Is e-filing really a better way to record your taxes?
Americans and the IRS may not agree about everything, but they are largely on precisely the exact same page when it comes to e-filing individual income tax returns.
Nearly all individual income tax returns submitted to the IRS are e-filed. E-filing is a favorite because it is a win-win for taxpayers and the IRS.
And in return, you can find any refund you’re owed faster, particularly in the event that you have it directly deposited into your bank accounts.
However, what about security? And can digital filing actually give you access to all the forms that you may need in case you have a complex tax situation? Are there ever situations when you can not e-file? Let us look at the advantages of e-filing, and if it may be the very best filing choice for your requirements.
If you’re thinking about e-filing, a Few of the advantages include:
- Quick affirmation your forms are obtained: The IRS will affirm a tax filing was received within one day of digital submission. For paper filers, the IRS does not send any acknowledgment that your forms have arrived .
Timely refunds: When you submit a paper filing, it may take six to eight weeks to receive a tax refund. With e-filing, you are going to get your money in three weeks or not. Choosing direct deposit may also speed up the refund process.
Reduced likelihood of errors: In accordance with the IRS, there is approximately a 1% error rate on e-filed yields, compared with a 20% rate of errors on paper filings. The IRS also provides more info on problems discovered on e-filed yields compared with paper yields.
Easy payment process: If you owe the IRS money, it’s easier to pay at your convenience if you e-file. It’s possible to submit returns early and pay later if needed, as long as you pay from the April 15 filing deadline. And you’re able to schedule electronic money transfers to send the IRS what you owe on a date of your choosing — again, as long as the IRS receives your payment by Tax Day. You also have the choice to pay your balance by using the IRS Immediate pay service from your checking or savings account, submitting a credit card through a payment processor for a commission, or paying by check or money order. Just be aware delaying payment following the filing due date (typically April 15) can lead to penalties and interest.
Digital storage of tax information: Submitting returns electronically means there’s an electronic backup of your tax records. If something happens to your paperwork, then you’ll have a digital backup.
The fantastic news: Most taxpayers do decide to e-file and find those benefits — and the practice of doing this is easy.
You have four options for filing an electronically filed tax return to the IRS.
Using online tax preparation software is far and away the preferred approach of the majority of taxpayers. Actually, the IRS says it expected more than four tax returns to be submitted through tax return prep program.

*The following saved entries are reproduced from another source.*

-- ==== Sys2Proof/Laws/Sio0.lean ====
section
/-! SUPPORT. One TX_DATA write, said once for each stage, and its end in the terms of Safety.lean. -/

namespace Sys2Proof.Machine

variable (b : Byte) (s : State)

theorem statAfterTx_eq (x : Word) : statAfterTx x = x ||| 0x00000007 := by
  simp [statAfterTx, setBits, config_statTxReady, config_statTxEmpty, config_statRxFifoNotEmpty]

/-! ### What a write does in each stage -/

theorem txWrite_gated (hg : txGated s = true) : txWrite b s = .next s := by
  simp [txWrite, hg]

theorem txWrite_idle (hg : txGated s = false) (h : s.blk.sio0.stage = .idle) :
    txWrite b s = .next (txReplied (s0Idle b (txStored b s)).1 (s0Idle b (txStored b s)).2) := by
  rw [txWrite_step b s hg]
  have : (txStored b s).blk.sio0.stage = .idle := h
  simp only [sio0Step, this]

theorem txWrite_padCommand (hg : txGated s = false) (h : s.blk.sio0.stage = .waitingCommand)
    (hm : s.blk.sio0.sioMode = .pad) :
    txWrite b s = .next (txReplied (s0PadCommand b (txStored b s)).1 (s0PadCommand b (txStored b s)).2) := by
  rw [txWrite_step b s hg]
  have h1 : (txStored b s).blk.sio0.stage = .waitingCommand := h
  have h2 : (txStored b s).blk.sio0.sioMode = .pad := hm
  simp only [sio0Step, h1, h2]

theorem txWrite_memcardCommand (hg : txGated s = false) (h : s.blk.sio0.stage = .waitingCommand)
    (hm : s.blk.sio0.sioMode = .memcard) :
    txWrite b s = .next (txReplied (s0MemcardCommand b (txStored b s)).1 (s0MemcardCommand b (txStored b s)).2) := by
  rw [txWrite_step b s hg]
  have h1 : (txStored b s).blk.sio0.stage = .waitingCommand := h
  have h2 : (txStored b s).blk.sio0.sioMode = .memcard := hm
  simp only [sio0Step, h1, h2]

theorem txWrite_padBody (hg : txGated s = false) (h : s.blk.sio0.stage = .working) (hm : s.blk.sio0.sioMode = .pad) :
    txWrite b s = .next (txReplied (s0PadPoll b (txStored b s)).1 (s0PadPoll b (txStored b s)).2) := by
  rw [txWrite_step b s hg]
  have h1 : (txStored b s).blk.sio0.stage = .working := h
  have h2 : (txStored b s).blk.sio0.sioMode = .pad := hm
  simp only [sio0Step, h1, h2]

theorem txWrite_memcardBody (hg : txGated s = false) (h : s.blk.sio0.stage = .working)
    (hm : s.blk.sio0.sioMode = .memcard) (r : Byte) (t : State) (hb : s0MemcardBody b (txStored b s) = (r, t)) :
    txWrite b s = .next (txReplied r t) := by
  rw [txWrite_step b s hg]
  have h1 : (txStored b s).blk.sio0.stage = .working := h
  have h2 : (txStored b s).blk.sio0.sioMode = .memcard := hm
  simp only [sio0Step, h1, h2, hb]

theorem txWrite_noMode (hg : txGated s = false) (h : s.blk.sio0.stage = .waitingCommand)
    (hm : s.blk.sio0.sioMode = .notSet) :
    txWrite b s = .next (txReplied (s0Unrecognised (txStored b s)).1 (s0Unrecognised (txStored b s)).2) := by
  rw [txWrite_step b s hg]
  have h1 : (txStored b s).blk.sio0.stage = .waitingCommand := h
  have h2 : (txStored b s).blk.sio0.sioMode = .notSet := hm
  simp only [sio0Step, h1, h2]

/-- The step in WORKING where neither the pad nor a handler of R140 is addressed. -/
theorem sio0Step_noHandler (h : s.blk.sio0.stage = .working)
    (hm : s.blk.sio0.sioMode = .notSet ∨
      s.blk.sio0.sioMode = .memcard ∧ s.blk.sio0.command ∉ ([0x52, 0x53, 0x57] : List Byte)) :
    sio0Step b s = s0Desync s := by
  rcases hm with hm | ⟨hm, hc⟩ <;> simp only [sio0Step, h, hm]
  simp only [List.mem_cons, List.not_mem_nil, or_false, not_or] at hc
  rcases ps1CommandOf_cases s.blk.sio0.command with ⟨hb, hv⟩ | ⟨hb, hv⟩ | ⟨hb, hv⟩ | ⟨hb, _⟩ | ⟨hb, _⟩
  · exact absurd hv hc.1
  · exact absurd hv hc.2.1
  · exact absurd hv hc.2.2
  · simp only [s0MemcardBody, hb]
  · simp only [s0MemcardBody, hb]

/-- The dead byte is one of the two. -/
theorem s0Desync_reply : (s0Desync s).1 = 0x00 ∨ (s0Desync s).1 = 0xFF := by
  simp only [s0Desync]
  split
  · exact .inr rfl
  · exact .inl rfl

/-! ### The end of a write -/

/-- The byte stored, the acknowledge, the stage, the reply: `txDone`. -/
theorem txReplied_setStage (reply : Byte) (ack : Bool) (stage : Stage) (mode : SioMode) :
    txReplied reply (setStage stage mode (ackIf ack (txStored b s))) = txDone s b reply ack stage mode := by
  cases ack <;>
    simp [txReplied, raiseIrq, emit, setStage, ackIf, setStat, setSio0, txStored, txDone, statAfterTx_eq, setBits,
      config_statAck]

/-- The same where the stage is left as it is. -/
theorem txReplied_ackIf (reply : Byte) (ack : Bool) :
    txReplied reply (ackIf ack (txStored b s)) = txDone s b reply ack s.blk.sio0.stage s.blk.sio0.sioMode := by
  cases ack <;>
    simp [txReplied, raiseIrq, emit, ackIf, setStat, setSio0, txStored, txDone, statAfterTx_eq, setBits, config_statAck]

/-- The same without an acknowledge. -/
theorem txReplied_txStored (reply : Byte) :
    txReplied reply (txStored b s) = txDone s b reply false s.blk.sio0.stage s.blk.sio0.sioMode := by
  simp [txReplied, raiseIrq, emit, setSio0, txStored, txDone, statAfterTx_eq]

/-! ### The pad's answers -/

theorem padAnswers_padAnswer : PadAnswers s [padAnswer s] := by
  intro k a hk ha
  obtain rfl : k = 0 := by simpa using hk
  unfold padAnswer
  split
  · next x rest h => simpa [h] using ha
  · next h => simp [h] at ha

theorem padStartCall_padCalled (p : Port) (q : Slot) : padStartCall p q s = padCalled (.padStart p q) s :=
  padStartCall_eq s p q

theorem padPollCall_padCalled : padPollCall b s = padCalled (.padPoll b) s :=
  padPollCall_eq s b

end Sys2Proof.Machine
end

Is e-filing really secure?
While e-filing is suitable, you may be worried about safety — especially with so many data breaches. But experts agree this isn’t an issue that should deter you from e-filing.

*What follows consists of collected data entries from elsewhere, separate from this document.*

theorem writeSaved_append (l : List Byte) (b : Byte) (h : l.length ≠ 135) :
    writeSaved s0 (l ++ [b]) = writeSaved s0 l := by
  rw [writeSaved, writeSaved, List.length_append, List.length_singleton]
  rcases Nat.lt_or_ge l.length 135 with hl | hl
  · rw [decide_eq_false (by omega), decide_eq_false (by omega)]
    rfl
  · rw [decide_eq_true (by omega), decide_eq_true (by omega), writeStatus_append s0 l b (by omega)]

theorem writeRecord_append (l : List Byte) (b : Byte) (h : l.length ≠ 135) (h3 : l.length ≠ 3) (r : SlotRecord) :
    writeRecord s0 (l ++ [b]) r = writeRecord s0 l r := by
  rw [writeRecord, writeRecord, List.length_append, List.length_singleton, writeSaved_append s0 l b h]
  rcases Nat.lt_or_ge l.length 4 with hl | hl
  · rw [if_pos (by omega), if_pos hl]
  · rw [if_neg (show ¬l.length + 1 < 4 by omega), if_neg (show ¬l.length < 4 by omega),
      getD_append_left l b 2 (by omega), getD_append_left l b 3 (by omega)]

theorem writeCards_append (l : List Byte) (b : Byte) (h : l.length ≠ 135) :
    writeCards p q s0 (l ++ [b]) = writeCards p q s0 l := by
  rw [writeCards, writeCards, writeSaved_append s0 l b h]
  cases hs : writeSaved s0 l
  · rfl
  · simp only [writeSaved, Bool.and_eq_true, decide_eq_true_eq] at hs
    rw [writeSector_append l b (by omega), writeData_append_full l b (by omega)]

/-- A byte that is no address and no data, and not the last. -/
theorem WriteAt.plain {l : List Byte} {s t : State} (h : WriteAt p q s0 l s) (b : Byte)
    (hl : l.length ≤ 2 ∨ (132 ≤ l.length ∧ l.length ≠ 135))
    (h1 : t.blk.ps1 =
      { s.blk.ps1 with
        cursor := s.blk.ps1.cursor + 1
        addrMSB := t.blk.ps1.addrMSB
        expected := t.blk.ps1.expected })
    (ha : t.blk.ps1.addrMSB = if l.length = 2 then b else s.blk.ps1.addrMSB)
    (he : t.blk.ps1.expected = if l.length = 132 then b else s.blk.ps1.expected)
    (hm : t.blk.mcd = s.blk.mcd) (hd : t.cards = s.cards) (hi : t.inputs.card = s.inputs.card)
    (hp : t.params = s.params) : WriteAt p q s0 (l ++ [b]) t where
  cursor := by
    rw [h1, List.length_append, List.length_singleton, ← Nat.add_assoc, ← h.cursor]
  msb hn := by
    rw [List.length_append, List.length_singleton] at hn
    rw [ha]
    split
    · next h2 =>
      have := getD_append_last l b
      rw [h2] at this
      rw [this]
    · rw [getD_append_left l b 2 (by omega)]
      exact h.msb (by omega)
  slot p' q' := by
    have e : slotRec p' q' t = slotRec p' q' s := by simp [slotRec, hm]
    rw [e, h.slot, writeRecord_append s0 l b (by omega) (by omega)]
  sum hn := by
    rw [List.length_append, List.length_singleton] at hn
    rw [h1, getD_append_left l b 2 (by omega), getD_append_left l b 3 (by omega), writeData_append_full l b (by omega)]
    exact h.sum (by omega)
  buf hn := by
    rw [List.length_append, List.length_singleton] at hn
    rw [h1, writeData_append_full l b (by omega), ← h.buf (by omega), List.length_append,
      List.length_singleton, List.take_of_length_le (by simp; omega), List.take_of_length_le (by simp; omega)]
  expected hn := by
    rw [List.length_append, List.length_singleton] at hn
    rw [he]
    split
    · next h2 =>
      have := getD_append_last l b
      rw [h2] at this
      rw [this]
    · rw [getD_append_left l b 132 (by omega)]
      exact h.expected (by omega)
  cards := by rw [hd, h.cards, writeCards_append p q s0 l b (by omega)]
  card := hi.trans h.card
  params := hp.trans h.params

/-- The least significant address byte. -/
theorem WriteAt.takeLSB {l : List Byte} {s t : State} (h : WriteAt p q s0 l s) (b : Byte) (hl : l.length = 3)
    (h1 : t.blk.ps1 =
      { s.blk.ps1 with
        cursor := s.blk.ps1.cursor + 1
        addrLSB := b
        checksum := seed s s.blk.ps1.addrMSB b })
    (hm : ∀ p' q', slotRec p' q' t =
      if p' = p ∧ q' = q then addressed (slotRec p' q' s) s.blk.ps1.addrMSB b else slotRec p' q' s)
    (hd : t.cards = s.cards) (hi : t.inputs.card = s.inputs.card) (hp : t.params = s.params) :
    WriteAt p q s0 (l ++ [b]) t := by
  have hb := getD_append_last l b
  rw [hl] at hb
  have ha : (l ++ [b]).getD 2 0 = s.blk.ps1.addrMSB := by
    rw [getD_append_left l b 2 (by omega)]
    exact (h.msb (by omega)).symm
  have hs : ∀ x y, seed s x y = seed s0 x y := by
    intro x y
    rw [seed, seed, h.params]
  have hw : writeData (l ++ [b]) = [] := by
    rw [writeData, List.drop_eq_nil_of_le (by simp [hl])]
    rfl
  have hv : writeSaved s0 (l ++ [b]) = false := by
    simp [writeSaved, hl]
  have hv' : writeSaved s0 l = false := by
    simp [writeSaved, hl]
  exact
  { cursor := by rw [h1, List.length_append, List.length_singleton, ← Nat.add_assoc, ← h.cursor]
    msb := fun _ => by rw [h1, ha]
    slot := fun p' q' => by
      rw [hm, h.slot]
      by_cases hpq : p' = p ∧ q' = q
      · simp only [hpq, and_self, if_true]
        rw [writeRecord, writeRecord, if_pos (by omega), if_neg (by simp [hl]), hv, ha, hb]
        rfl
      · simp only [hpq, if_false]
    sum := fun _ => by
      rw [h1, ha, hb, hs, hw]
      simp [xorOf]
    buf := fun _ => by
      rw [hw]
      simp [hl]
    expected := fun hn => by
      rw [List.length_append, List.length_singleton] at hn
      omega
    cards := by rw [hd, h.cards, writeCards_append p q s0 l b (by omega)]
    card := hi.trans h.card
    params := hp.trans h.params }

/-- A data byte. -/
theorem WriteAt.data {l : List Byte} {s t : State} (h : WriteAt p q s0 l s) (b : Byte) (i : Fin 128)
    (hl : l.length = 4 + i.val)
    (h1 : t.blk.ps1 =
      { s.blk.ps1 with
        cursor := s.blk.ps1.cursor + 1
        buf := s.blk.ps1.buf.set i b
        checksum := s.blk.ps1.checksum ^^^ b })
    (hm : t.blk.mcd = s.blk.mcd) (hd : t.cards = s.cards) (hi : t.inputs.card = s.inputs.card)
    (hp : t.params = s.params) : WriteAt p q s0 (l ++ [b]) t where
  cursor := by
    rw [h1, List.length_append, List.length_singleton, ← Nat.add_assoc, ← h.cursor]
  msb _ := by
    rw [h1, getD_append_left l b 2 (by omega)]
    exact h.msb (by omega)
  slot p' q' := by
    have e : slotRec p' q' t = slotRec p' q' s := by simp [slotRec, hm]
    rw [e, h.slot, writeRecord_append s0 l b (by omega) (by omega)]
  sum _ := by
    rw [h1, getD_append_left l b 2 (by omega), getD_append_left l b 3 (by omega),
      writeData_append_data l b (by omega) (by omega), xorOf_append, ← BitVec.xor_assoc, ← h.sum (by omega)]
  buf _ := by
    rw [h1, writeData_append_data l b (by omega) (by omega), ← h.buf (by omega), List.length_append,
      List.length_singleton, show l.length + 1 - 4 = i.val + 1 by omega, show l.length - 4 = i.val by omega,
      Vector.toList_set, List.take_set, List.take_add_one]
    simp
  expected hn := by
    rw [List.length_append, List.length_singleton] at hn
    omega
  cards := by rw [hd, h.cards, writeCards_append p q s0 l b (by omega)]
  card := hi.trans h.card
  params := hp.trans h.params

/-- The last byte, whatever it is: the status, and the save where the status is good. -/
theorem WriteAt.commit {l : List Byte} {s : State} (h : WriteAt p q s0 l s) (b : Byte) (hl : l.length = 135) :
    WriteAt p q s0 (l ++ [b]) (ps1WriteCommit p q (ps1Advance s)).2
      ∧ (ps1WriteCommit p q (ps1Advance s)).1 = writeStatus s0 (l ++ [b]) := by
  have e2 := getD_append_left l b 2 (by omega)
  have e3 := getD_append_left l b 3 (by omega)
  have e132 := getD_append_left l b 132 (by omega)
  have ed := writeData_append_full l b (by omega)
  have es := writeStatus_append s0 l b (by omega)
  have ev : writeSaved s0 (l ++ [b]) = (writeStatus s0 l == 0x47) := by
    rw [writeSaved, es, List.length_append, List.length_singleton, decide_eq_true (by omega), Bool.true_and]
  have ev' : writeSaved s0 l = false := by
    rw [writeSaved, decide_eq_false (by omega), Bool.false_and]
  have hbuf : s.blk.ps1.buf.toList = writeData l := by
    have := h.buf (by omega)
    rwa [List.take_of_length_le (by simp; omega)] at this
  have hsum := h.sum (by omega)
  have hexp := h.expected (by omega)
  have hslot : slotRec p q s = addressed (slotRec p q s0) (l.getD 2 0) (l.getD 3 0) := by
    rw [h.slot, if_pos ⟨rfl, rfl⟩, writeRecord, if_neg (by omega), ev']
    rfl
  have hcards : s.cards = s0.cards := by
    rw [h.cards, writeCards, ev']
    rfl
  have hrec : ∀ r, writeRecord s0 (l ++ [b]) r =
      if writeSaved s0 (l ++ [b]) then { addressed r (l.getD 2 0) (l.getD 3 0) with flag := r.flag &&& 0xF7 }
      else addressed r (l.getD 2 0) (l.getD 3 0) := by
    intro r
    rw [writeRecord, if_neg (show ¬(l ++ [b]).length < 4 by simp; omega), e2, e3]
  -- the state after, with the slot records and card memory it must have
  have key : ∀ t : State,
      t.blk.ps1 = { s.blk.ps1 with cursor := s.blk.ps1.cursor + 1 } →
      (∀ p' q', slotRec p' q' t =
        if p' = p ∧ q' = q then writeRecord s0 (l ++ [b]) (slotRec p q s0) else slotRec p' q' s) →
      t.cards = writeCards p q s0 (l ++ [b]) → t.inputs.card = s.inputs.card → t.params = s.params →
      WriteAt p q s0 (l ++ [b]) t := by
    intro t h1 hm hd hi hp
    exact
    { cursor := by rw [h1, List.length_append, List.length_singleton, ← Nat.add_assoc, ← h.cursor]
      msb := fun _ => by
        rw [h1, e2]
        exact h.msb (by omega)
      slot := fun p' q' => by
        rw [hm]
        split
        · rfl
        · next hpq => rw [h.slot, if_neg hpq]
      sum := fun _ => by rw [h1, e2, e3, ed, ← hsum]
      buf := fun _ => by
        rw [h1, ed, ← hbuf, List.length_append, List.length_singleton, List.take_of_length_le (by simp; omega)]
      expected := fun _ => by rw [h1, e132, ← hexp]
      cards := hd
      card := hi.trans h.card
      params := hp.trans h.params }
  have hbad : writeStatus s0 l ≠ 0x47 → WriteAt p q s0 (l ++ [b]) (ps1Advance s) := by
    intro hne
    have ev2 : writeSaved s0 (l ++ [b]) = false := by
      rw [ev]
      simpa using hne
    refine key _ rfl (fun p' q' => ?_) ?_ rfl rfl
    · rw [hrec, ev2]
      show slotRec p' q' s = _
      split
      · next hpq =>
        rw [hpq.1, hpq.2, hslot]
        rfl
      · rfl
    · rw [writeCards, ev2]
      exact hcards
  rw [es]
  unfold ps1WriteCommit
  have x1 : (ps1Advance s).blk.ps1.expected = l.getD 132 0 := hexp
  have x2 : (ps1Advance s).blk.ps1.checksum = seed s0 (l.getD 2 0) (l.getD 3 0) ^^^ xorOf (writeData l) := hsum
  have x3 : slotRec p q (ps1Advance s) = addressed (slotRec p q s0) (l.getD 2 0) (l.getD 3 0) := hslot
  rw [x1, x2, x3]
  by_cases hc : l.getD 132 0 = seed s0 (l.getD 2 0) (l.getD 3 0) ^^^ xorOf (writeData l)
  · by_cases hg : 0x3FF < writeSector l
    · have hst : writeStatus s0 l = 0xFF := by rw [writeStatus, if_neg (by simpa using hc), if_pos hg]
      have hgs : (addressed (slotRec p q s0) (l.getD 2 0) (l.getD 3 0)).goodSector = false := by
        simp only [addressed, decide_eq_false_iff_not]
        exact Nat.not_le.mpr hg
      rw [if_neg (by simpa using hc), if_pos hgs, hst]
      exact ⟨hbad (by rw [hst]; decide), rfl⟩
    · have hst : writeStatus s0 l = 0x47 := by rw [writeStatus, if_neg (by simpa using hc), if_neg hg]
      have hgs : (addressed (slotRec p q s0) (l.getD 2 0) (l.getD 3 0)).goodSector = true := by
        simp only [addressed, decide_eq_true_eq]
        exact Nat.not_lt.mp hg
      rw [if_neg (by simpa using hc), if_neg (show ¬(addressed (slotRec p q s0) (l.getD 2 0) (l.getD 3 0)).goodSector = false by rw [hgs]; decide), hst]
      have ev2 : writeSaved s0 (l ++ [b]) = true := by
        rw [ev, hst]
        rfl
      refine ⟨key _ ?_ (fun p' q' => ?_) ?_ ?_ ?_, rfl⟩
      · rw [cardSave_eq]
        rfl
      · rw [slotRec_setSlotRec]
        obtain ⟨m, hm⟩ := cardSave_frame (ps1Advance s) p q
          (addressed (slotRec p q s0) (l.getD 2 0) (l.getD 3 0)).transferAddr (ps1Advance s).blk.ps1.buf.toList
        rw [hm]
        by_cases hpq : p' = p ∧ q' = q
        · obtain ⟨rfl, rfl⟩ := hpq
          simp only [and_self, if_true]
          rw [hrec, ev2, if_pos rfl]
          show { slotRec p' q' s with flag := flagDirectoryRead (slotRec p' q' s).flag } = _
          rw [hslot]
          rfl
        · rw [if_neg (fun e => hpq ⟨e.1.symm, e.2.symm⟩), if_neg hpq]
          rfl
      · rw [writeCards, ev2, writeSector_append l b (by omega), ed, ← hbuf]
        show (cardSave p q _ s.blk.ps1.buf.toList (ps1Advance s)).cards = _
        rw [if_pos rfl, cardSave_eq, cardSave_eq]
        show (if (cardInput p q s).admitsSave = true then _ else s.cards) = _
        have hi : cardInput p q s = cardInput p q s0 := by rw [cardInput, cardInput, h.card]
        have hm : cardMem p q (ps1Advance s) = cardMem p q s0 := by
          show cardMem p q s = _
          rw [cardMem, cardMem, hcards]
        rw [hi, hm]
        show (if _ then setEntry s.cards p q _ else s.cards) = _
        rw [hcards]
        rfl
      · rw [cardSave_eq]
        rfl
      · rw [cardSave_eq]
        rfl
  · have hst : writeStatus s0 l = 0x4E := by rw [writeStatus, if_pos hc]
    rw [if_pos hc, hst]
    exact ⟨hbad (by rw [hst]; decide), rfl⟩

“In actuality, it may be more secure than paper filing as you’re sending your private information through an encrypted system as opposed to exposing your information in the mail.”
Dennis Chow, vice president of information security at SCIS Security, explains that the IRS has put security measures in place to keep your data secure. “Trainers normally use IRS particular APIs that require ab sessions,” Chow says. “All of this can be routed over TLS encrypted links “
It’s important to use a trusted service to assist you file your taxes. Chow advises not to e-file on a public computer or utilize an online connection which isn’t confidential.
For many taxpayers, it makes sense to e-file a return because it’s the most convenient way to submit your tax information to the IRS and it allows for timely refunds and easy payment options. Just be certain to use tax planning software from a trusted source, so that you may make certain the information you supply to transmit to the IRS will be kept secure.